Page MenuHomePhabricator

Allow jumbo frames between cloud hosts in production realm
Closed, ResolvedPublic

Description

During the investigation of the ceph issues for cloud hosts in the new WMCS racks E4 and F4 it was determined that they are configured for Jumbo frames (9000 byte MTU) on their production realm (ceph public) as well as cloud realm (ceph cluster) interfaces.

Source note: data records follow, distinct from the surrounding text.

/-- R519 step 3: the owner record is verified, the configuration in use is chosen (R518, R530), and BOOT_ERROR tells when the owner record
fails or no copy is valid (R520). -/
def verifyConfig (bad : BitVec 3) (s0 : State) : State :=
  let s1 := { s0 with boot := { s0.boot with norBad := bad } }
  let s := if bit bad 0 ∧ s1.boot.nor.ownerKey.isSome then noteError .imageVerify .checkMismatch 2 s1 else s1
  let set (c : ConfigRecord) (safe : Bool) : State :=
    { s with boot := { s.boot with
        phase := .imageLoad, stage := .imageVerify, config := c, configSafe := safe, configValid := !safe } }
  if s.boot.bootMode = 2 then set ConfigRecord.safe true
  else match chooseConfig (norInUse s.boot) with
    | some c => set c false
    | none => noteError .imageVerify .checkMismatch 3 (set ConfigRecord.safe true)

/-- R519 steps 1 and 2: registers at their boot values, the boot mode sampled, the retirement list read. BOOT_ERROR tells
of a brown-out that this boot follows (R477, R479, R546). -/
def startRom (b : BootInputs) (s : State) : State :=
  { s with
    boot := { s.boot with
      phase := .rom, stage := .romStart, bootMode := b.bootMode, errStage := .romStart,
      errStatus := s.pins.brownDetail.map (fun _ => .brownout), errDetail := BitVec.ofNat 32 (s.pins.brownDetail.getD 0),
      configValid := false, imageValid := false, die0Up := false, die1Up := false, oneDie := false,
      leadDie := if dieRetired s 0 then 1 else 0, resetTime := s.time, heartbeat := 0, heartbeatTime := s.time,
      fwAlive := false, fwStalled := false, resetting := none, config := ConfigRecord.safe, configSafe := true, staged := none, fwRelease := 0, svn := 0,
      header := [], recoverySource := 0, recoveryBytes := [] }
    pins := { s.pins with brownDetail := none } }

/-- R523: the next one-time index at boot. -/
def bootIndex (b : BootUnit) : Nat :=
  let upto := b.nor.journal.headD 0
  if !bit b.aonFlags aonBrownout ∧ b.nextIndex ≤ upto then b.nextIndex else upto

/-- R519 steps 4 to 6: firmware runs on the leading die and the other joins, and the interleave is formed without the
positions that are retired or fail training (R457, R520). The reason of a training failure is not given: TEST stands for
it (DESIGN CHOICE, log entry 21). -/
def trainMemory (b : BootInputs) (s : State) : State :=
  let bad := b.badPositions.filter (fun p => decide (p < 12) && !isRetired s (unitId 3 p) && dieUp s (p / 6))
  let s1 := bad.foldl
    (fun x p => noteError .memTrain .internal (6 + p <<< 8)
      { x with err := { x.err with retired := listRetired (unitId 3 p) reasonTest x.time x.err.retired } }) s
  { s1 with boot := { s1.boot with phase := .fwInit, badAtReset := retiredPositions s1 } }

/-- R490: what a re-plan measured is put to use: the operating point, at once for islands that no running plan uses, and
otherwise at the next boundary or when a power transition has ended (R492). -/
def planIsland (i : Nat) (pt : Nat × Nat) (s : State) : State :=
  let busy := s.power.transition.isSome || s.plans.any (fun p => isRunning p && (islandKind i ≠ .crater || p.craters.any (·.contains i)))
  onIsland i
    (fun x =>
      if x.freqMhz = pt.1 then { x with voltMv := pt.2, pendingPoint := none }
      else if busy then { x with pendingPoint := some pt }
      else { x with freqMhz := pt.1, voltMv := pt.2, pendingPoint := none }) s

/-- R490 at boot: measured points are taken; islands that the boot leaves unmeasured keep their point, or start at their
nominal clock with the rail at its maximum (DESIGN CHOICE, log entry 17). Islands with no point are retired (R493). -/
def bootReplan (b : BootInputs) (s : State) : State :=
  let fresh := (List.range 45).foldl
    (fun x i => onIsland i (fun q =>
      if hasRail i ∧ q.freqMhz = 0 then { q with freqMhz := nominalMhz i, voltMv := 800 } else q) x) s
  let s1 := b.islands.foldl
    (fun x e =>
      if !replans x e.island then x
      else match e.point with
        | some pt => if pointOk e.island pt then planIsland e.island pt x else x
        | none =>
          (islandUnits e.island).foldl
            (fun y u => { y with err := { y.err with retired := listRetired u reasonMargin y.time y.err.retired } })
            (onIsland e.island (fun q => { q with retired := true }) x)) fresh
  { s1 with age := { s1.age with
    lastReplan := s1.time, nextReplan := s1.time + 86400000000000, craterCapMhz := 850, pendingCap := none,
    pacing := 0 } }

/-- R395: the head of the cascade sends 1,024 SYNC words. -/
def headSync (s : State) : State :=
  if s.pins.cascPos ≠ 0 then s
  else { s with basin := { s.basin with cascade := { s.basin.cascade with syncOut := s.basin.cascade.syncOut + 1024 } } }

/-- R519 step 8: BOOT_PHASE reads RUNNING, the admin rings open, and HOST_EVENT tells (R62 step 4). -/
def finishBoot (afterReset : Bool) (s : State) : State :=
  let h := storedHeader s.boot.nor
  let s1 := { s with
    near := []
    err := { s.err with poison := [] }
    boot := { s.boot with
      phase := .running, stage := .running, heartbeat := 0, heartbeatTime := s.time,
      fwRelease := BitVec.ofNat 8 (field h 48 8), svn := field h 64 16, header := h, nextIndex := bootIndex s.boot,
      bucket := 4, bucketTime := s.time } }
  let s2 := raiseAll evBootDone (openPorts (headSync s1))
  if afterReset then raiseAll evResetDone s2 else s2

/-- R519: the boot from stage ROM_START to RUNNING, or to FAILED or RECOVERY_WAIT under R518 and R520. A die that the
boot re-plan retires makes the module boot again (R458, R493); `fuel` bounds that. -/
def runBoot (afterReset : Bool) : Nat → BootInputs → State → State
  | 0, _, s => s
  | fuel + 1, b, s =>
    let s0 := startRom b s
    if b.bootMode = 3 then failBoot .romStart .unsupported 0 s0
    else if bit s0.boot.aonFlags aonBrownout ∧ !b.pufOk then failBoot .puf .internal 1 s0
    else if b.bootMode = 1 then enterRecovery s0
    else
      let s1 := verifyConfig b.norBad s0
      let lost := dieRetired s1 0 || dieRetired s1 1
      if lost ∧ !s1.boot.config.oneDieGrant then failBoot .imageVerify .internal 7 s1
      else match (b.imageBad.map imageStatus).orElse (fun _ => storedImageFails s1) with
        | some st => enterRecovery (noteError .imageVerify st 4 s1)
        | none =>
          let lead := s1.boot.leadDie
          let up (d : Nat) (x : State) : State :=
            { x with boot := if d = 0 then { x.boot with die0Up := true } else { x.boot with die1Up := true } }
          let s2 := up lead { s1 with boot := { s1.boot with imageValid := true, stage := .fwLoad } }
          if !lost ∧ !b.die1Joins ∧ !s2.boot.config.oneDieGrant then failBoot .die1Join .internal 5 s2
          else
            let alone : Bool := lost || !b.die1Joins
            let s3 := if lost then s2 else if b.die1Joins then up (1 - lead) s2 else noteError .die1Join .internal 5 s2
            let s4 := bootReplan b (trainMemory b { s3 with boot := { s3.boot with oneDie := alone } })
            if (dieRetired s4 0 || dieRetired s4 1) ∧ !lost then runBoot afterReset fuel b s4
            else finishBoot afterReset s4

/-- R62: a warm reset as a boot meets it. WATCHDOG is set when it was accepted while FW_ALIVE was 0 (R60). -/
def warmReset (b : BootInputs) (s : State) : State :=
  let s1 := if s.boot.fwAlive then s else setAon aonWatchdog s
  runBoot true 3 b (setAon aonWarmReset (dropWork false s1))

/-- R63: recovery entry on command: steps 1 and 2 of the warm reset, then RECOVERY_WAIT without a look at the image. -/
def recoveryReset (b : BootInputs) (s : State) : State :=
  let s1 := startRom b (dropWork false s)
  enterRecovery (setAon aonRecoveryReq s1)

/-- R55, R62, R63: one reset, WARM or RECOVERY, which takes up the present instant. -/
def resetModule (recovery : Bool) (b : BootInputs) (s : State) : State :=
  let s1 := if recovery then recoveryReset b s else warmReset b s
  { s1 with boot := { s1.boot with resetting := some recovery } }

/-- R61: a reset that arrives during a power transition is held until it ends; RECOVERY wins over WARM (R55, R549). -/
def requestReset (recovery : Bool) (b : BootInputs) (s : State) : State :=
  if s.power.transition.isSome then
    { s with power := { s.power with
        heldReset := some (recovery || ((s.power.heldReset.map (·.1)).getD false), b) } }
  else resetModule recovery b s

The benefit of this seems marginal, as the ceph clients running on cloudvirt nodes are configured with a 1500 byte MTU, so communication with clients only occurs using regular sized packets. That said it seems likely jumbos are needed for hearbeat messages:

https://tracker.ceph.com/issues/18438

Previously this worked fine, as all cloud hosts were on the same production vlan, and all our L2 Vlans are configured to support junbo frames. The problem is that in the new racks the hosts are connected to separate subnets/vlans, and thus any L3 interfaces configured in the related vlans, and L3 links between devices, also need to support jumbo frames.

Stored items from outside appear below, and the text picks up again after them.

/-- R138: an operator that starts, or starts again, has written no element yet. -/
def startWrites (c : Ctx) : Ctx :=
  if c.o.aliased.isEmpty then c
  else { c with o := { c.o with aliased := c.o.aliased.filter (fun e => e.1.1 ≠ c.op) } }

/-- R245, R259: what the reads of an operator that suspends are still to show is kept until it goes on. -/
def keepChecks (f : ReadFaults) (r : OpEnd) : OpEnd :=
  match r with
  | .suspend c => .suspend { c with o := { c.o with heldFaults := sset c.o.heldFaults c.op (checksOnly f) } }
  | _ => r

/-- An operator command: the module begins the operator when it is ready in the open step of a running plan; otherwise
nothing happens; one that is ready and must wait (for a halted core, a row being refetched, another module) is marked, and goes on
by itself (`resumeOp`). The faults its reads meet come first, then the lookups of its blocks (R16, R23), then its page checks
(R36), then its own effect. -/
def runOp (h : Word) (op : Nat) (kind : Operator) (f : ReadFaults) (pre : Ctx → Option Status)
    (body : Ctx → OpEnd) (s : State) : State :=
  match ctxOf s h op with
  | none => s
  | some c =>
    let k := stageOfOp c.p.bin op
    let l := stageSlots s c.p k
    if c.e.op ≠ kind ∨ !isRunning c.p ∨ s.power.state ≠ .active ∨ !opReady c.p c.o op then s
    else if anyHalted s l ∨ waitsRefetch s c.p then onStep h (heldWith op f) s
    else
      let hits := breakHits s c.p k op
      if !hits.isEmpty then onStep h (heldWith op f) (applyBreaks hits s)
      else
        let r := applyFaults h f (onStep h (faultsTaken op) s)
        if r.replay then foldBroken c (refreshPoison h r.s)
        else if r.poisoned then endRun h .poisoned (foldBroken c r.s)
        else if r.wait then onStep h (heldWith op (checksOnly f)) (refreshPoison h r.s)
        else
          let s1 := refreshPoison h r.s
          match ctxOf s1 h op with
          | none => s1
          | some c1 =>
            if blocksRefused c1 then endRun h .access s1
            else if 0 < requestsDropped c1 then dropRequests h op (requestsDropped c1) s1
            else match pre c1 with
              | some st => endRun h st s1
              | none => endOp h l c1 (keepChecks f (body (startWrites c1))) s1

end Sys2Proof.Machine
end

Right now that is not the case, for instance irb.1108 on cloudsw1-c8-eqiad is only configured at 1500, whereas the irb.1120 on cloudsw1-e4 is at 9202, thus:

cmooney@cloudcephosd1025:~$ sudo traceroute -I -w 1 -m 3 10.64.20.58
traceroute to 10.64.20.58 (10.64.20.58), 3 hops max, 60 byte packets
 1  irb-1123.cloudsw1-e4-eqiad.eqiad.wmnet (10.64.148.1)  1.009 ms  0.990 ms  0.988 ms
 2  irb-1108.cloudsw1-c8-eqiad.eqiad.wmnet (10.64.147.0)  12.977 ms  12.974 ms  12.972 ms
 3  cloudcephosd1007.eqiad.wmnet (10.64.20.58)  0.116 ms  0.140 ms  0.138 ms
cmooney@cloudcephosd1025:~$ sudo traceroute -I -w 1 --mtu 10.64.20.58
traceroute to 10.64.20.58 (10.64.20.58), 3 hops max, 65000 byte packets
 1  irb-1123.cloudsw1-e4-eqiad.eqiad.wmnet (10.64.148.1)  2.403 ms F=9000  6.652 ms  8.751 ms
 2  * * *
 3  * * *

FWIW no ICMP 'frag-needed' packet is generated/received due to the mismatch either side between cloudsw1-e4 and cloudsw1-c8.

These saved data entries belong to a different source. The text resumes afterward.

/-- R178: input and output indices of an iteration index. -/
def rlOutIndex (e : OpEntry) (j : List Nat) : List Int := j.zipIdx.map (fun (x, d) => (x : Int) + rlOutOrg e d)
def rlInIndex (e : OpEntry) (j : List Nat) : List Int :=
  (List.range j.length).map (fun k =>
    let d := ((List.range j.length).find? (fun d => rlPerm e d = k)).getD 0
    (j.getD d 0 : Int) + rlInOrg e d)

/-- An index leaves a tensor and is resolved by CLAMP or WRAP. -/
def outside (d : Descriptor) (idx : List Int) : Bool :=
  (idx.zipIdx).any (fun (i, k) => decide (i < 0 ∨ (dimOf d k : Int) ≤ i))

/-- R133: every index brought inside. -/
def resolved (d : Descriptor) (idx : List Int) : List Int :=
  idx.zipIdx.map (fun (i, k) => (resolveIndex (d.bound.testBit k) (dimOf d k) i : Int))

/-- The row of a packed tensor at an index vector. -/
def packedRowAt (c : Ctx) (k : Nat) (idx : List Int) : List Byte :=
  let d := cDesc c k
  dRead c k (addressOf d idx) (rowDataBytes d.format (dimOf d 0))

/-- The value that an index vector of IN0 reads. -/
def valueAt (c : Ctx) (k : Nat) (idx : List Int) : FVal :=
  let d := cDesc c k
  if isPacked d.format then
    (packedVals d.format (packedRowAt c k idx) (dimOf d 0)).getD ((resolved d idx).headD 0).toNat .nan
  else elemVal d.format (elemAt c k idx)

/-- R181: a value on its way to a format; from one cell format to another it passes through FP32. -/
def throughFp32 (src dst : Format) (x : FVal) : FVal := if isCell src ∧ isCell dst then roundVal fmt32 x else x

/-- R118, R138: the element code that contributions to one element leave, each given with its own code in the
destination's format, and the NaN conversions counted. -/
def reduceElem (red : Nat) (dst : Format) (l : List (Nat × FVal)) : Nat × Nat :=
  let nans := (l.map (fun x => nanToInt dst x.2)).sum
  if l.length ≤ 1 ∨ red = 0 then ((l.getLastD (0, .nan)).1, nans)
  else if dst = .int32 then
    let ns := l.map (fun x => signed 32 x.1)
    ((BitVec.ofInt 32 (if red = 1 then ns.foldl (· + ·) 0 else ns.tail.foldl max (ns.headD 0))).toNat, nans)
  else
    let vs := l.map (fun x => roundVal fmt32 x.2)
    (elemCode dst (if red = 1 then vs.tail.foldl fAdd (vs.headD .nan) else vs.tail.foldl combineMax (vs.headD .nan)), 0)

/-- The first places of a list of keys, in order, each with what stands there. -/
def groupByKey {α : Type} (l : List (Int × α)) : List (Int × List α) :=
  (l.map (·.1)).dedup.map (fun a => (a, (l.filter (fun e => e.1 = a)).map (·.2)))

/-- R180: the output rows of the iteration space: index vectors without dimension 0. -/
def rlRows (e : OpEntry) (o : Descriptor) : List (List Nat) :=
  iterSpace ((List.range o.rank).tail.map (rlExtent e o))

/-- The source index of element `j0` of an output row. -/
def rlSource (e : OpEntry) (j0 : Nat) (row : List Nat) : List Int := rlInIndex e (j0 :: row)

The good thing is that all these Vlans have their GWs on the cloudsw's. So it should be possible to make sure that all of them, plus all internal cloudsw links, are configured to allow 9000 byte IP packets, while keeping the cloudsw -> core router links at 1500. This will result in a similar situation to before, where jumbo frames can pass between cloud hosts, but once they try to reach an "outside" subnet (not configured on a cloud host) they pass through a 1500 MTU link to core routers, and need to be fragmented or otherwise.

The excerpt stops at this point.